▶

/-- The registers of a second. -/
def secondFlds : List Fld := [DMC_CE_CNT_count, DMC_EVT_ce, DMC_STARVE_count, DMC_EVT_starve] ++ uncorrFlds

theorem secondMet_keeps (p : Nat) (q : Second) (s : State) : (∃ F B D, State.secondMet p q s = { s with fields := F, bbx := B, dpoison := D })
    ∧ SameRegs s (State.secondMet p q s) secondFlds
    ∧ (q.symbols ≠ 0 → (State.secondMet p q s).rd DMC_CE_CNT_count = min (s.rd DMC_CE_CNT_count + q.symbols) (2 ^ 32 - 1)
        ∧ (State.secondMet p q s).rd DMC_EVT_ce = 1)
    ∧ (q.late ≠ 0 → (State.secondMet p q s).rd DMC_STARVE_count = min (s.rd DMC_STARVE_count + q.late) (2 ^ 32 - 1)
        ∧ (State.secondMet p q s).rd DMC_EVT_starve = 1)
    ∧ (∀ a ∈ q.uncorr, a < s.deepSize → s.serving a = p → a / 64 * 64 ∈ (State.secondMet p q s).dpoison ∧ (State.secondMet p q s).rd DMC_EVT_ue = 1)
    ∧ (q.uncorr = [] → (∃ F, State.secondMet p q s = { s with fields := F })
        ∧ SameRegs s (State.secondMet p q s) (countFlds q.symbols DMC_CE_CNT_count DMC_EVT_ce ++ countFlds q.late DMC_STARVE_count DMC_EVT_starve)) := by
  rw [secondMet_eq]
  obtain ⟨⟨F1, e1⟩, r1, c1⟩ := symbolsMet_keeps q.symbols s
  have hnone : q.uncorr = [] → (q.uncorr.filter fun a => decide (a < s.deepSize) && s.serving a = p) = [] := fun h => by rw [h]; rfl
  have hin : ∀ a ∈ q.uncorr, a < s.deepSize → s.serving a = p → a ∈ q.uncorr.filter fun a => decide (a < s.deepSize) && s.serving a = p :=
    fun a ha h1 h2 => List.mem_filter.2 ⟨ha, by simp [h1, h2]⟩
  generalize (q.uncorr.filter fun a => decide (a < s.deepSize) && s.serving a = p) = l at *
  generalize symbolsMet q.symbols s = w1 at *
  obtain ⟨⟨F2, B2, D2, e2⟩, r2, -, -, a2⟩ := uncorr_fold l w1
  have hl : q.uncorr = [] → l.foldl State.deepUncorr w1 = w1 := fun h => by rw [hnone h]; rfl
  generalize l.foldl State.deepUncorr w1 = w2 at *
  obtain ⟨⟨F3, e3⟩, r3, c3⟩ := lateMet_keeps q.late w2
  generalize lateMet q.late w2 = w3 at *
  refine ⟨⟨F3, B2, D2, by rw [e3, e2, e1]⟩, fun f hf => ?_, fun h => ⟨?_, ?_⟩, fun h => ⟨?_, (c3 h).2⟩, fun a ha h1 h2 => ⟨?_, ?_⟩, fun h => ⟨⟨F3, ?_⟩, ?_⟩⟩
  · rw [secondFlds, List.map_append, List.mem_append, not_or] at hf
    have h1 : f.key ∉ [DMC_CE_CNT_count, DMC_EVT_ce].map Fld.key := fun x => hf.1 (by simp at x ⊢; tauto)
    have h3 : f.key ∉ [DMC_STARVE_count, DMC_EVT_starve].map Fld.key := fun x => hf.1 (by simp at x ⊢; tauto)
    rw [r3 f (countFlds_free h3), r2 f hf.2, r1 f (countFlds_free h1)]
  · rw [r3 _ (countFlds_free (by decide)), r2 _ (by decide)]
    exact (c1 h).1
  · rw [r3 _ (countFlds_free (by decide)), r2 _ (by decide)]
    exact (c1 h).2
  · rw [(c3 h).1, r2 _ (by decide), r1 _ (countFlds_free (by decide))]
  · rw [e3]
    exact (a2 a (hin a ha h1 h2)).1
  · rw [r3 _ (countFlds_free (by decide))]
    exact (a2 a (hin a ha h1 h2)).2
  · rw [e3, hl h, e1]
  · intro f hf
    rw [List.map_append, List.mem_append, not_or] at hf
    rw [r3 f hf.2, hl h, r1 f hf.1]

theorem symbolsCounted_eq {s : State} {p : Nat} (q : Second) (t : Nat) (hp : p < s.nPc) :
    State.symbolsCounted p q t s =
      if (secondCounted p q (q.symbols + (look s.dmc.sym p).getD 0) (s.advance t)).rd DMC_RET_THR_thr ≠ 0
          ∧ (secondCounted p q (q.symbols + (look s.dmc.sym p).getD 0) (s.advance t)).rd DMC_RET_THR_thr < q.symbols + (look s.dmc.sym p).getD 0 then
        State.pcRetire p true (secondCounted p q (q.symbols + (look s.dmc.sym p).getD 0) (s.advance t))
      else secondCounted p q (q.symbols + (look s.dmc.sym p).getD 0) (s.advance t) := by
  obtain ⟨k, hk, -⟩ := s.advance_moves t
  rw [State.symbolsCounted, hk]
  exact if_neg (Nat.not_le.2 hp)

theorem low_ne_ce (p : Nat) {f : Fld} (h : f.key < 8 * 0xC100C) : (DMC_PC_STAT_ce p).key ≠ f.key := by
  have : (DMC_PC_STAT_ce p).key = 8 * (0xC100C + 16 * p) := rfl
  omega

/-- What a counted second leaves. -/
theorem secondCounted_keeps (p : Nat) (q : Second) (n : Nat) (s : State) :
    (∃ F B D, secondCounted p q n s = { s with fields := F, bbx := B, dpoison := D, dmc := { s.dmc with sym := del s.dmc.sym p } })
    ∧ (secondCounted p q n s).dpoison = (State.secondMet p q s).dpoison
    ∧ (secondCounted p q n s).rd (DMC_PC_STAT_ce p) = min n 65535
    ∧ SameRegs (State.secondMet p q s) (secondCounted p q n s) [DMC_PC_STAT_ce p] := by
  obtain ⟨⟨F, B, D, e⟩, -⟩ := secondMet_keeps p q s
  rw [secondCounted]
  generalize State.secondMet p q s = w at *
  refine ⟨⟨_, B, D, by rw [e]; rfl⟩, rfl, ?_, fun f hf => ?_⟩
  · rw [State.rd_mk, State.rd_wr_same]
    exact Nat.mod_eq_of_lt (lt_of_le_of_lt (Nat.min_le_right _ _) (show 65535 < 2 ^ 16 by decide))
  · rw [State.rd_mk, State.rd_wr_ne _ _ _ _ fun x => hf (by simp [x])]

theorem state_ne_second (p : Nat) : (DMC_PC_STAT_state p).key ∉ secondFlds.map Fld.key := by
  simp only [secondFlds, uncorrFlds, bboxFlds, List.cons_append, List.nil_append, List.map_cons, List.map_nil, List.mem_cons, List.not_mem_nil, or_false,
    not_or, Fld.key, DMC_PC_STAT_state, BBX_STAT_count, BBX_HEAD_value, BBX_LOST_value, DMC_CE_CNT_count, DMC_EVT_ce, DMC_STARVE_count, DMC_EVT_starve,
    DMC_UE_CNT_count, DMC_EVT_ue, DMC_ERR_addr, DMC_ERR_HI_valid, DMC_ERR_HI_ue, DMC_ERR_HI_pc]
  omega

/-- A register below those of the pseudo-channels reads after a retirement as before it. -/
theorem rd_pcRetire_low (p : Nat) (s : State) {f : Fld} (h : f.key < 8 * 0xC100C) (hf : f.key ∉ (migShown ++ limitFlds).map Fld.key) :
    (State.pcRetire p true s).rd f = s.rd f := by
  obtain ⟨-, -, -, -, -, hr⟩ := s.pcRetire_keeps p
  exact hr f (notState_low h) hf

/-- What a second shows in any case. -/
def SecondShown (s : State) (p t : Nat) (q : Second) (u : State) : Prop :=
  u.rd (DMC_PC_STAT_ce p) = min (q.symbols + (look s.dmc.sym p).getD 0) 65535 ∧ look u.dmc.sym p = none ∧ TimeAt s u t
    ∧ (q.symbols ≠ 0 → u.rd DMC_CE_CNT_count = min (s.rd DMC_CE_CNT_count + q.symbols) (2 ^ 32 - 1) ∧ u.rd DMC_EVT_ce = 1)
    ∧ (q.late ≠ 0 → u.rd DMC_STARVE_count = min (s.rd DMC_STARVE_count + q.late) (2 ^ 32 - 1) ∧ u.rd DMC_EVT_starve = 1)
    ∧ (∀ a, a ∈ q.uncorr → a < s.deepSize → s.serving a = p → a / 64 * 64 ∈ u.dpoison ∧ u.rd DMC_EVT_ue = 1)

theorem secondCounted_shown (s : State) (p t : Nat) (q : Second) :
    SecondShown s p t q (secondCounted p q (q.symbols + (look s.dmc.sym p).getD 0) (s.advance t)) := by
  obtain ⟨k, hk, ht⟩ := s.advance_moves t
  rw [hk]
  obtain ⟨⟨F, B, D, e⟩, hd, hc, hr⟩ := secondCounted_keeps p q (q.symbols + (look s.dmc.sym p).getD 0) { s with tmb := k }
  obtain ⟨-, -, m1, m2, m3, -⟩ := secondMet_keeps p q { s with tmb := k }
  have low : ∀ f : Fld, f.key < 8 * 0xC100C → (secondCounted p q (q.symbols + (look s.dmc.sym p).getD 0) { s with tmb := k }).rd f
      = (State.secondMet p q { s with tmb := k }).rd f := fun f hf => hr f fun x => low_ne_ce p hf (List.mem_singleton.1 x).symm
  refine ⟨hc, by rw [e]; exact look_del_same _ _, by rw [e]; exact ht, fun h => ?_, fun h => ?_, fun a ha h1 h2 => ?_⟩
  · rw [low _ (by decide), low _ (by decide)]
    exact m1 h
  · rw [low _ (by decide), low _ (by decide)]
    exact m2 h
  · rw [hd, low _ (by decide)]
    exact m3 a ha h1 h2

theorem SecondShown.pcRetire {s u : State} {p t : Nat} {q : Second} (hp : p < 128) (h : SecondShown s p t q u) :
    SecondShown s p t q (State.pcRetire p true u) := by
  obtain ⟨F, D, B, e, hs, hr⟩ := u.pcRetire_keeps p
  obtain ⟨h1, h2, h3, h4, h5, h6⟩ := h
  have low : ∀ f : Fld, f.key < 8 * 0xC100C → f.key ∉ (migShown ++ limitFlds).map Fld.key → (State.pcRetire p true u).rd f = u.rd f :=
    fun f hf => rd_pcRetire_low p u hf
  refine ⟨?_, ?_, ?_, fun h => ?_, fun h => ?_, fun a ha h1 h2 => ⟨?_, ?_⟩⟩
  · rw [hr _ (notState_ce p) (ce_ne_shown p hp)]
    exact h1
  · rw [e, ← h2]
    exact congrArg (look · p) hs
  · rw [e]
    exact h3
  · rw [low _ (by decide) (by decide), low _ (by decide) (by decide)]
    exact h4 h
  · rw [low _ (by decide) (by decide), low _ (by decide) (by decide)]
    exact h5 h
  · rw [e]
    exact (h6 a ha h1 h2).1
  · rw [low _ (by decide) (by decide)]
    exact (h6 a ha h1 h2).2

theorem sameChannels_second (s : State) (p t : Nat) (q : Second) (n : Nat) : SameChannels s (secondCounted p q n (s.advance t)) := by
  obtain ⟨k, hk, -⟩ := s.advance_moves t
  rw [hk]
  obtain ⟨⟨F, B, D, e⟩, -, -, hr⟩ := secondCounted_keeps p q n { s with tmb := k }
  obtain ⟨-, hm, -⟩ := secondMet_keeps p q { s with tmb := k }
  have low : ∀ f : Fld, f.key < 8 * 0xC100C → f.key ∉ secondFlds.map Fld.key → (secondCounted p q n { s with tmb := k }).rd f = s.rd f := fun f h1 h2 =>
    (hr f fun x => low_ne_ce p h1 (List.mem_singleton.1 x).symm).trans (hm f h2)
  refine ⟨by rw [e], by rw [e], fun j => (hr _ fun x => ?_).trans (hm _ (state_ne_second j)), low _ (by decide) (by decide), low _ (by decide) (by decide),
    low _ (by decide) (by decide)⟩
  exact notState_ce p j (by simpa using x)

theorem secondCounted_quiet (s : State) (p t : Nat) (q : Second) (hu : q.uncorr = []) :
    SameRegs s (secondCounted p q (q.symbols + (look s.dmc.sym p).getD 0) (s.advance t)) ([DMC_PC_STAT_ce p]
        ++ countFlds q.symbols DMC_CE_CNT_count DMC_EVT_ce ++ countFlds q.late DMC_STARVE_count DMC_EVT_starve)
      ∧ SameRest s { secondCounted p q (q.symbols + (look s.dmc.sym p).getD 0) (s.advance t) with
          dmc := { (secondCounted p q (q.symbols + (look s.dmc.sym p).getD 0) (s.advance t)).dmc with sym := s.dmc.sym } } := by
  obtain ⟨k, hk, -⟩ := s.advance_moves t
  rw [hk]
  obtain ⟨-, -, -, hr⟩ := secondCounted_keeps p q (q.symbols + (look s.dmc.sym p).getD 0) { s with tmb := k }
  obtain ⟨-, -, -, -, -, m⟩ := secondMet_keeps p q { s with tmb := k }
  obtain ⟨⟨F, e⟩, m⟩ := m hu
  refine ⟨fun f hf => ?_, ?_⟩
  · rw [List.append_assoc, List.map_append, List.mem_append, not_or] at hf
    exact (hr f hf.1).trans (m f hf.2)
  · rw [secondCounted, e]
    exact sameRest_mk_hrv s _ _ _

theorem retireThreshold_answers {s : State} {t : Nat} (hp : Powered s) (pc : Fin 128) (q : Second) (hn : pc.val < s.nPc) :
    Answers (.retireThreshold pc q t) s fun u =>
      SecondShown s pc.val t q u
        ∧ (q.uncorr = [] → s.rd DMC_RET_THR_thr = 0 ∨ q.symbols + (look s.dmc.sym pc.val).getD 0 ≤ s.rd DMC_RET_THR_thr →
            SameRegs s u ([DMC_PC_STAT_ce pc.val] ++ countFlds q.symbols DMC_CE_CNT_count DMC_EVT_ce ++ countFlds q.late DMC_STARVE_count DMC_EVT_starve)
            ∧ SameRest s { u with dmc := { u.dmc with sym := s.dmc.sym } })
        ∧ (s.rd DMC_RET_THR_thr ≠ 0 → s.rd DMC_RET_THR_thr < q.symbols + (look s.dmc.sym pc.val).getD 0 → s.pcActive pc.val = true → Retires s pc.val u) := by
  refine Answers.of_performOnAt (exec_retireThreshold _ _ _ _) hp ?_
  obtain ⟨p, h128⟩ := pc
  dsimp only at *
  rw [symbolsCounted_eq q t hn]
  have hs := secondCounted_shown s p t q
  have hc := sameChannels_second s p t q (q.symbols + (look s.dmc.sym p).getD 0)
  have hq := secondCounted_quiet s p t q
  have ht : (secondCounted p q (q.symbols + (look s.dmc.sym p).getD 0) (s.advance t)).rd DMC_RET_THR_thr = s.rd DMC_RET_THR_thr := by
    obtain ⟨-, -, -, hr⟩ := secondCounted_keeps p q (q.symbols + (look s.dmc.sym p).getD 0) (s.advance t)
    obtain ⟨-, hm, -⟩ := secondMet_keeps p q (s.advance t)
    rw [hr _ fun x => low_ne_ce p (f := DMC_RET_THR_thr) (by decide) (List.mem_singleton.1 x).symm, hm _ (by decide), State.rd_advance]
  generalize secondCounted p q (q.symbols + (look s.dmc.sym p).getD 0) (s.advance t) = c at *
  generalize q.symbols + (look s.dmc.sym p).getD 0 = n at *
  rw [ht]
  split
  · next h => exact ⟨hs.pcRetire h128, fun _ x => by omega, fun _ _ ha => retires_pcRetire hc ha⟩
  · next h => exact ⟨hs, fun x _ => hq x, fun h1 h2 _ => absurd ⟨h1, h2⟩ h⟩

◀

Task description
In the data above, start at the line that has "rw [List.map_append, List.mem_append, not_or]", stop after the line that has "generalize State.secondMet p q s = w at *", and print every line in between exactly as it stands.

Output of the task
    rw [List.map_append, List.mem_append, not_or] at hf
    rw [r3 f hf.2, hl h, r1 f hf.1]

theorem symbolsCounted_eq {s : State} {p : Nat} (q : Second) (t : Nat) (hp : p < s.nPc) :
    State.symbolsCounted p q t s =
      if (secondCounted p q (q.symbols + (look s.dmc.sym p).getD 0) (s.advance t)).rd DMC_RET_THR_thr ≠ 0
          ∧ (secondCounted p q (q.symbols + (look s.dmc.sym p).getD 0) (s.advance t)).rd DMC_RET_THR_thr < q.symbols + (look s.dmc.sym p).getD 0 then
        State.pcRetire p true (secondCounted p q (q.symbols + (look s.dmc.sym p).getD 0) (s.advance t))
      else secondCounted p q (q.symbols + (look s.dmc.sym p).getD 0) (s.advance t) := by
  obtain ⟨k, hk, -⟩ := s.advance_moves t
  rw [State.symbolsCounted, hk]
  exact if_neg (Nat.not_le.2 hp)

theorem low_ne_ce (p : Nat) {f : Fld} (h : f.key < 8 * 0xC100C) : (DMC_PC_STAT_ce p).key ≠ f.key := by
  have : (DMC_PC_STAT_ce p).key = 8 * (0xC100C + 16 * p) := rfl
  omega

/-- What a counted second leaves. -/
theorem secondCounted_keeps (p : Nat) (q : Second) (n : Nat) (s : State) :
    (∃ F B D, secondCounted p q n s = { s with fields := F, bbx := B, dpoison := D, dmc := { s.dmc with sym := del s.dmc.sym p } })
    ∧ (secondCounted p q n s).dpoison = (State.secondMet p q s).dpoison
    ∧ (secondCounted p q n s).rd (DMC_PC_STAT_ce p) = min n 65535
    ∧ SameRegs (State.secondMet p q s) (secondCounted p q n s) [DMC_PC_STAT_ce p] := by
  obtain ⟨⟨F, B, D, e⟩, -⟩ := secondMet_keeps p q s
  rw [secondCounted]
  generalize State.secondMet p q s = w at *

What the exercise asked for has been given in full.